As 2016 begins, the recent public interest in hunting for royal burials shows no sign of abating. Hardly has the dust begun to settle on Richard III’s expensive new tomb in Leicester than work is starting on locating the resting place of another medieval monarch, Henry I (d. 1135), in Reading (like Richard III, Henry is also thought to be under a car park).
Meanwhile, the Church of England is stoutly refusing to allow DNA tests to be carried out on bones thought to be those of the “princes in the Tower“ who disappeared in 1483, and who may be buried in Westminster Abbey.
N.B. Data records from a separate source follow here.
-- ==== Sys2Proof/Machine/Host.lean ====
section
/-! DEFINITION. The host: UE remote memory access, the command endpoint and its commands (R133, R393 to R398, R402 to R405),
contexts that become resident and leave (R355, R356), and bring-up, wipe and power (R400 to R407). -/

namespace Sys2Proof.Machine

/-! ## UE remote memory access (R133) -/

/-- A completion of a UE access: a message of the model's own codes, 2^16 for a write and 2^16 + 1 for a read; the status is 1
for an error response. -/
def State.ueReply (s : State) (h : CmdHdr) (code status : Nat) (body : List Byte) : State :=
  s.post ⟨h.port, h.host, h.ctx, h.tag, code, status, body⟩

/-- A UE access arrives at a port in UE mode. -/
def State.ueAccess (s : State) (h : CmdHdr) (act : State → State) : State :=
  if s.isOpen && s.hears h.port then act (s.heard h.port) else s

/-- The cells of a UE write. A number past the 16 bits of a context number stands for physical addresses (log 24). -/
def State.ueCells (s : State) (ctx va : Nat) (data : List Byte) : Option (List Host.Cell) :=
  if 2 ^ 16 ≤ ctx then (if va + data.length ≤ paLimit then some (cellsAt va data) else none)
  else match s.writeCells (.die 0) ctx va data .write with
    | .ok cells => some cells
    | .error _ => none

/-- HOST_UE_WRITE: performed at the home slices, and completed. -/
def State.ueWrite (s : State) (h : CmdHdr) (va : Nat) (data : List Byte) : State :=
  s.ueAccess h fun s => match s.ueCells h.ctx va data with
    | some cells => (s.homeWrite cells).ueReply h (2 ^ 16) 0 []
    | none => s.ueReply h (2 ^ 16) 1 []

/-- The bytes of a UE read; none for a poisoned sector (R380), or an address that cannot be read. -/
def State.ueBytes (s : State) (ctx va n : Nat) : Option (List Byte) :=
  if 2 ^ 16 ≤ ctx then (if va + n ≤ paLimit ∧ !s.poisoned va n then some (Memory.bytes s.mem va n) else none)
  else if s.poisonedVa (.die 0) ctx va n then none
  else match s.readVa (.die 0) ctx va n with
    | .ok b => some b
    | .error _ => none

/-- HOST_UE_READ: a poisoned sector, or an address that cannot be read, has an error response. -/
def State.ueRead (s : State) (h : CmdHdr) (va n : Nat) : State :=
  s.ueAccess h fun s => match s.ueBytes h.ctx va n with
    | some b => ((if 2 ^ 16 ≤ h.ctx then s.demandRead va n else s.demandVa (.die 0) h.ctx va n)).ueReply h (2 ^ 16 + 1) 0 b
    | none => s.ueReply h (2 ^ 16 + 1) 1 []

/-! ## The command endpoint (R394, R395) -/

/-- The reply to a command. -/
def State.reply (s : State) (h : CmdHdr) (cmd status : Nat) (body : List Byte) : State :=
  s.post ⟨h.port, h.host, h.ctx, h.tag, cmd, status, body⟩

/-- A reply with a status code and no body. -/
def State.deny (s : State) (h : CmdHdr) (cmd code : Nat) : State := s.reply h cmd (statusWord code 0) []

/-- Whether a body's length is that of its command: false for a code that names none. -/
def cmdFits (cmd n : Nat) : Bool :=
  match cmd with
  | 0x01 | 0x02 => n == 128
  | 0x03 | 0x04 | 0x05 | 0x10 | 0x13 => n == 0
  | 0x06 | 0x07 | 0x09 | 0x0A | 0x0B | 0x14 => n == 4
  | 0x08 => n == 20
  | 0x0C => n == 2
  | 0x0D => decide (4 ≤ n ∧ n ≤ 1028)
  | 0x11 => n == 64
  | 0x12 => n == 136
  | _ => false

/-- A command that runs to completion over several steps: a pre-emption, a kill by the host, or an unload that waits for a grid. -/
def State.commanding (s : State) : Bool :=
  s.contexts.any fun c => c.unloading.isSome || match c.status with
    | .preempting .. => true
    | .dying (some _) => true
    | _ => false

/-- Header fields of their widths. -/
def normHdr (h : CmdHdr) : CmdHdr := ⟨h.tag % 2 ^ 16, h.ctx % 2 ^ 16, h.port, h.host⟩

/-- A command is performed: the endpoint's stage of R400 first, then LEN, then the command's own meaning. A command for which
the endpoint is not there, or that finds another in progress, is not performed yet. -/
def State.command (s : State) (cmd : Nat) (h : CmdHdr) (body : List Byte) (act : CmdHdr → State → State) : State :=
  let h := normHdr h
  let heard := s.heard h.port
  let run := if cmdFits cmd body.length then act h heard else heard.deny h cmd 0x49
  if !s.hears h.port || s.commanding then s
  else match s.boot with
    | .held => s
    | .step n => if n < 5 then s else if cmd = 0x10 ∨ cmd = 0x13 then run else heard.deny h cmd 0x48
    | .recovery => if cmd = 0x10 ∨ cmd = 0x13 then run else heard.deny h cmd 0x4B
    | .openFull => run

/-- A context that is resident and not being contained (log 25). -/
def State.resident? (s : State) (num : Nat) : Option Context := (s.ctx? num).filter fun c => !c.dying

/-! ## LAUNCH (R349) -/

def State.hostLaunch (s : State) (h : CmdHdr) (body : List Byte) : State :=
  s.command 0x01 h body fun h s =>
    match s.launchErr 0 none body with
    | some r => s.reply h 0x01 (statusWord 0x19 r) []
    | none =>
      let r := parseLaunch body
      let x := s.accept (.host 0) 1 r ((s.imagePages 0 r).getD [])
      x.1.reply h 0x01 0 (toBytes 8 x.2)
With the honorable exception of Alfred the Great (d. 899), whose bones were—disappointingly for some—probably not found in recent Winchester excavations, this interest has tended to concentrate on the kings of England after 1066 at the expense of earlier kings, kings of British kingdoms other than England and queens. That is probably typical of the wider public consciousness of—and interest in—the Middle Ages, but it’s not exactly representative of the period. So here are five remarkable royal burials that present puzzles worthy of attention—and that might help add just a little bit of diversity, too.
1. Oswald of Northumbria (d. 642)
Oswald was a warlike leader of the northern kingdom of Northumbria, but adopted Christianity with all the zeal of the convert that he was. He so impressed the Irish missionary Aidan by his acts of charity that the latter seized his arm and exclaimed: “May this hand never perish!” Sure enough, it didn’t, remaining uncorrupted after Oswald’s death (or so the story goes).